WORK INSTRUCTIONS: Check the material that follows for the word "midCommand" and say how many lines contain it, with no other words.

----

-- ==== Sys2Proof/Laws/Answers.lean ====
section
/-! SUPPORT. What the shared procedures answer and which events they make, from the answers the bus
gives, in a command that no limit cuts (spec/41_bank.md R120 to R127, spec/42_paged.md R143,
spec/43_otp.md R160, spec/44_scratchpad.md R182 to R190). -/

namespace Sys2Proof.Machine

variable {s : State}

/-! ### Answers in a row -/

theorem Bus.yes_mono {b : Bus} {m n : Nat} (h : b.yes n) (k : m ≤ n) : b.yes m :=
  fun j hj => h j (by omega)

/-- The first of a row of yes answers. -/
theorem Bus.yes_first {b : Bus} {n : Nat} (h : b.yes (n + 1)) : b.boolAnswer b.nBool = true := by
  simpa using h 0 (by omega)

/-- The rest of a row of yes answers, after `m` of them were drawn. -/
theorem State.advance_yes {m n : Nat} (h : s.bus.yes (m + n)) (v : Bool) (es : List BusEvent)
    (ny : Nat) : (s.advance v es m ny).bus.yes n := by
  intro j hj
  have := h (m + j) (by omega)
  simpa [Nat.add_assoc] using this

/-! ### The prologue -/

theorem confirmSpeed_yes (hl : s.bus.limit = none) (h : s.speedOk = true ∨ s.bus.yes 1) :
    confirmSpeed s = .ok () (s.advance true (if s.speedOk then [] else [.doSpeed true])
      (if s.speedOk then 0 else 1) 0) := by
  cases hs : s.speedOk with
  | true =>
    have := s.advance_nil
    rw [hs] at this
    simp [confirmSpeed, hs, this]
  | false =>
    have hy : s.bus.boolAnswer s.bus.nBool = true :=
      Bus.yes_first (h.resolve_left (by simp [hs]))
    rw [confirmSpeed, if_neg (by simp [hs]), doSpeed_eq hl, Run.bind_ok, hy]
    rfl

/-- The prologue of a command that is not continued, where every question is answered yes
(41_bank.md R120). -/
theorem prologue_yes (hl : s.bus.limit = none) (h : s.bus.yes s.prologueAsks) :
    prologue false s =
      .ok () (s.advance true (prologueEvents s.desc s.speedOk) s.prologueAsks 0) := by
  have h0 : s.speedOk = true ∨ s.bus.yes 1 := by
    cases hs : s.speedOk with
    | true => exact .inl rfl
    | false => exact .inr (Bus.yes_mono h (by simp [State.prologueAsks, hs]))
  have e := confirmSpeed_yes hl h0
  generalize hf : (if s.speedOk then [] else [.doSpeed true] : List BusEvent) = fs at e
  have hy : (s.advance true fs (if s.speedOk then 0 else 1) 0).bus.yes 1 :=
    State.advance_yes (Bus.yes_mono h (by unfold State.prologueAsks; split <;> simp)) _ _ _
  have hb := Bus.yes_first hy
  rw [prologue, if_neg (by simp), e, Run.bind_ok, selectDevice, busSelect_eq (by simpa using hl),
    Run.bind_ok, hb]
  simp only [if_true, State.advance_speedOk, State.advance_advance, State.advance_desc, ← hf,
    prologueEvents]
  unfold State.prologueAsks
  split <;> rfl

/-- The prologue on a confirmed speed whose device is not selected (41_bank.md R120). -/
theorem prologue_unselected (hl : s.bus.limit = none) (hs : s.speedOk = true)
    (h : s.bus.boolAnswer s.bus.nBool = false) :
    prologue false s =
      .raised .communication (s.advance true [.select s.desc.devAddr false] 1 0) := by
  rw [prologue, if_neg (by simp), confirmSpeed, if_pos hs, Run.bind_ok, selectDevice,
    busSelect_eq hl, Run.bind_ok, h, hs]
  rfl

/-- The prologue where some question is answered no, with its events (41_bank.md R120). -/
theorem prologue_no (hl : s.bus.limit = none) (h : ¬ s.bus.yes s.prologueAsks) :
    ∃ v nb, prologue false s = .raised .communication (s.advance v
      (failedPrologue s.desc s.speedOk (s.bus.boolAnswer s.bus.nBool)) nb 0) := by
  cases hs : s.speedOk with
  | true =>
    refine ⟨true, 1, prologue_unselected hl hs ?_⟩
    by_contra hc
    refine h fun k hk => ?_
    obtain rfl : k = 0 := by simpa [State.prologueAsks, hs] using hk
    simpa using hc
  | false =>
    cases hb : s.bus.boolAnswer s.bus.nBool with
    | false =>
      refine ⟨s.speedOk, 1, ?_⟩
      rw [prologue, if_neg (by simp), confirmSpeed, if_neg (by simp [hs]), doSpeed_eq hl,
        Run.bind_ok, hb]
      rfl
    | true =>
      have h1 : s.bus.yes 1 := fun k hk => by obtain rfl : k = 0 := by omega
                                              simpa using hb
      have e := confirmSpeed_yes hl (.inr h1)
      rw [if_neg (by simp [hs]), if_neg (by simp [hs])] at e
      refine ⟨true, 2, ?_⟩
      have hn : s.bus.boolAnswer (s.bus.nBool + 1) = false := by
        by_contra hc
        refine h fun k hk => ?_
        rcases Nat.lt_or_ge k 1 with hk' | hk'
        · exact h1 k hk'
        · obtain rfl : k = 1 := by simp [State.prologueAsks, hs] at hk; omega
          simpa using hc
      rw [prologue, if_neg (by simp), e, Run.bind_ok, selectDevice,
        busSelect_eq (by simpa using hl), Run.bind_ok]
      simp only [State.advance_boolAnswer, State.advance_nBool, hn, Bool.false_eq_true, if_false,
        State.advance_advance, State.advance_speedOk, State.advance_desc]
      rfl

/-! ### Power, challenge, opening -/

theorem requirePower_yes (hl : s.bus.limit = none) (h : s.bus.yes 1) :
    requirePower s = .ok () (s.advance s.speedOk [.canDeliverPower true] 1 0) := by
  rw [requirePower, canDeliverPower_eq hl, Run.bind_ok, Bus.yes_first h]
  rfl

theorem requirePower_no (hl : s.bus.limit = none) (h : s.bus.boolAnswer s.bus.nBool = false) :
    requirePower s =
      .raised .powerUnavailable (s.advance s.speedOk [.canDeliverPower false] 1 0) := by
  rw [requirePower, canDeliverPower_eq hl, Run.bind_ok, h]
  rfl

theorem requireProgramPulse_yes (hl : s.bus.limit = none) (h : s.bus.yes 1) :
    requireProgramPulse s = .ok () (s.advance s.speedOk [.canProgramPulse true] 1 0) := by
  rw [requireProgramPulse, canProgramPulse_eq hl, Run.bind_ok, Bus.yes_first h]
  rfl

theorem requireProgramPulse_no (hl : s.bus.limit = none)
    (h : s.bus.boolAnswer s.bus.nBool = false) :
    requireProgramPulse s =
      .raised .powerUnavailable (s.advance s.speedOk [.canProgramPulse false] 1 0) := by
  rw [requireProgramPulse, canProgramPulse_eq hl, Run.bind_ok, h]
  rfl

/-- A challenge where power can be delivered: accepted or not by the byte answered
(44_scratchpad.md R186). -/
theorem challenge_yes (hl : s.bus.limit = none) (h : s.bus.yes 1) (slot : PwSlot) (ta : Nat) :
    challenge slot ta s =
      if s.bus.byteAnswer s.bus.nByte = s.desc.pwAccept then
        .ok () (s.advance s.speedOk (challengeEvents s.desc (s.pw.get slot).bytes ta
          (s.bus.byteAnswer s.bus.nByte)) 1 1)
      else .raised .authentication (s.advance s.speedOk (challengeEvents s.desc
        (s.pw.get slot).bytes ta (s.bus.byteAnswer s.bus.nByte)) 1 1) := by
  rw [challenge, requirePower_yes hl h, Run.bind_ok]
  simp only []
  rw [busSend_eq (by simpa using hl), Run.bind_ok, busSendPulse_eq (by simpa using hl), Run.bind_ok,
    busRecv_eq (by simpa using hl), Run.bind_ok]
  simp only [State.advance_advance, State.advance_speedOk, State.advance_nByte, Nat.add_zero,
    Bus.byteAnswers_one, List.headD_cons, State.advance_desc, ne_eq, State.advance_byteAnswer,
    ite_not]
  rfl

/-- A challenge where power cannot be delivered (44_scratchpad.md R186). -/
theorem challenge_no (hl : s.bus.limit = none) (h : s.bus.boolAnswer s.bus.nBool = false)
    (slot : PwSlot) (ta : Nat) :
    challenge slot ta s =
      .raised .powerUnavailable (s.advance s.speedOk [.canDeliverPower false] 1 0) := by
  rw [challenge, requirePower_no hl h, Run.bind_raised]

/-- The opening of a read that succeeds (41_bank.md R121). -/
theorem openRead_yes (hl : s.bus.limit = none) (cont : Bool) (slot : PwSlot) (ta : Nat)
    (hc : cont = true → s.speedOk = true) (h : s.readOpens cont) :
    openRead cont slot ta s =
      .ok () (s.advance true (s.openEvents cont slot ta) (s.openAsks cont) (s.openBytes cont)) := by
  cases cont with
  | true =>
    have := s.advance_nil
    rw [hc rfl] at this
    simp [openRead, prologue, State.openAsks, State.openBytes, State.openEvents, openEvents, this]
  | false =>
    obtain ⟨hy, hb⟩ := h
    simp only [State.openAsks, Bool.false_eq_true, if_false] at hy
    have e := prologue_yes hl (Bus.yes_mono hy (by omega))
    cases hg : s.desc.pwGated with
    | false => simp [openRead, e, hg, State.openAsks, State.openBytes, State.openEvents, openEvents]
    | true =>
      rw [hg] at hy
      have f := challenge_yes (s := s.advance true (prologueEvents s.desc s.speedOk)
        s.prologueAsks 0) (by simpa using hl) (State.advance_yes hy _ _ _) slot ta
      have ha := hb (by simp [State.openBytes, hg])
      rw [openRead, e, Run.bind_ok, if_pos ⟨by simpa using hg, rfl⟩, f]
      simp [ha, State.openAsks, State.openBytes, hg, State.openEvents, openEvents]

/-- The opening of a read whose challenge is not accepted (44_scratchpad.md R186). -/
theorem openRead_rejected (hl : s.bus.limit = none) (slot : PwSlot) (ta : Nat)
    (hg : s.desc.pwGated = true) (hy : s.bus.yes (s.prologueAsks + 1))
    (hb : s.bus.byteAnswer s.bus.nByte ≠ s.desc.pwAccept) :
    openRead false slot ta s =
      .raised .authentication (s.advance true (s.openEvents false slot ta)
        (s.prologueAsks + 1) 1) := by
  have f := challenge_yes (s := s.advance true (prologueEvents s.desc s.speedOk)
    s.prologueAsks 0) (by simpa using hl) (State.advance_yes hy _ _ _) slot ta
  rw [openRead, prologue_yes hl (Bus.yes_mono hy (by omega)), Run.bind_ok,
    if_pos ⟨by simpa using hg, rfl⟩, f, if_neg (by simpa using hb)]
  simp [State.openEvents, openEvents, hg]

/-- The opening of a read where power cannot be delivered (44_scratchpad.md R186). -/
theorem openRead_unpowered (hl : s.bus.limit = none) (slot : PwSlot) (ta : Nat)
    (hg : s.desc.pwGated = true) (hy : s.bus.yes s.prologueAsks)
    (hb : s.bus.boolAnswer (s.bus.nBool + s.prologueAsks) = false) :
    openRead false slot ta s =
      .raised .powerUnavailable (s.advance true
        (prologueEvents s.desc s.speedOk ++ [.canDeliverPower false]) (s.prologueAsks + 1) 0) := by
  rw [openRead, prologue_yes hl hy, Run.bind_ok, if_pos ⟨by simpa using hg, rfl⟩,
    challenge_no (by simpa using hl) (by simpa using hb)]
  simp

----

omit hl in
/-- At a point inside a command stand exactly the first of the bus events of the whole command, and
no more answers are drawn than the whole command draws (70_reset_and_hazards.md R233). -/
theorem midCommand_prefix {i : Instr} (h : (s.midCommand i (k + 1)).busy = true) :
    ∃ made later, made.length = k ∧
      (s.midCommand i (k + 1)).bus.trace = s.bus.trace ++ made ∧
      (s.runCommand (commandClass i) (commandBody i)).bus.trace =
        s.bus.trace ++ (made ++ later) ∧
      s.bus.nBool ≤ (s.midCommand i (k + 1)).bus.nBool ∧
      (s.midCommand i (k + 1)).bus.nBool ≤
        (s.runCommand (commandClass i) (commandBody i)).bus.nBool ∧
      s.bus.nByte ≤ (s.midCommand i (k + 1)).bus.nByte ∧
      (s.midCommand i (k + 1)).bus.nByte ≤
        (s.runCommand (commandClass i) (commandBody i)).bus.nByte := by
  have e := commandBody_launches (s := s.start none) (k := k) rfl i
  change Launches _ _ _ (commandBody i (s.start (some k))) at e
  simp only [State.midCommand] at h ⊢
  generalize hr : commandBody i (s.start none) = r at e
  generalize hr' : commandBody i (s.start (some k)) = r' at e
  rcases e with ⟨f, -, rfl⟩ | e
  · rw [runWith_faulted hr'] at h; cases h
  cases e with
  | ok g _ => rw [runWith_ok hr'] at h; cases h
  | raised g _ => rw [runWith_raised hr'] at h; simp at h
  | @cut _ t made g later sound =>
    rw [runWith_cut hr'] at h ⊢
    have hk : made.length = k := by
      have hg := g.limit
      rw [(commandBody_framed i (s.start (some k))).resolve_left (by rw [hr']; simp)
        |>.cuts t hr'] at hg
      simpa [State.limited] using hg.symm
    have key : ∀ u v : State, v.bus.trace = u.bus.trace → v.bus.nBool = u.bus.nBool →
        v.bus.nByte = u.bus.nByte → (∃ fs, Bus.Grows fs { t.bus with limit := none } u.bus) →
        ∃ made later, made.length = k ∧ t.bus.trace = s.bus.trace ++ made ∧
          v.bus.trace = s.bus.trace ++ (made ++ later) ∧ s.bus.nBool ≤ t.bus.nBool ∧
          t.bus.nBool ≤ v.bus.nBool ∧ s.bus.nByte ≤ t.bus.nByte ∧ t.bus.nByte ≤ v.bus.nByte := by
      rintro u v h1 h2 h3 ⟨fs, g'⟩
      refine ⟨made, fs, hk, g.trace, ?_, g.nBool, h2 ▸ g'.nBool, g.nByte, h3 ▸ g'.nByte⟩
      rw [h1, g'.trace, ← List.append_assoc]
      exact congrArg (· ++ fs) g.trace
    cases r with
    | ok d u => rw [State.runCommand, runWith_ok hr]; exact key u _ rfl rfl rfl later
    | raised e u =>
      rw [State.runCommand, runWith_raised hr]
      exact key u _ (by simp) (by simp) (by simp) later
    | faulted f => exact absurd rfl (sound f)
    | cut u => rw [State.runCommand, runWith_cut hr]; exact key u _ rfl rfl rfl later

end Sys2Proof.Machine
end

----

EXERCISE RESULT: 7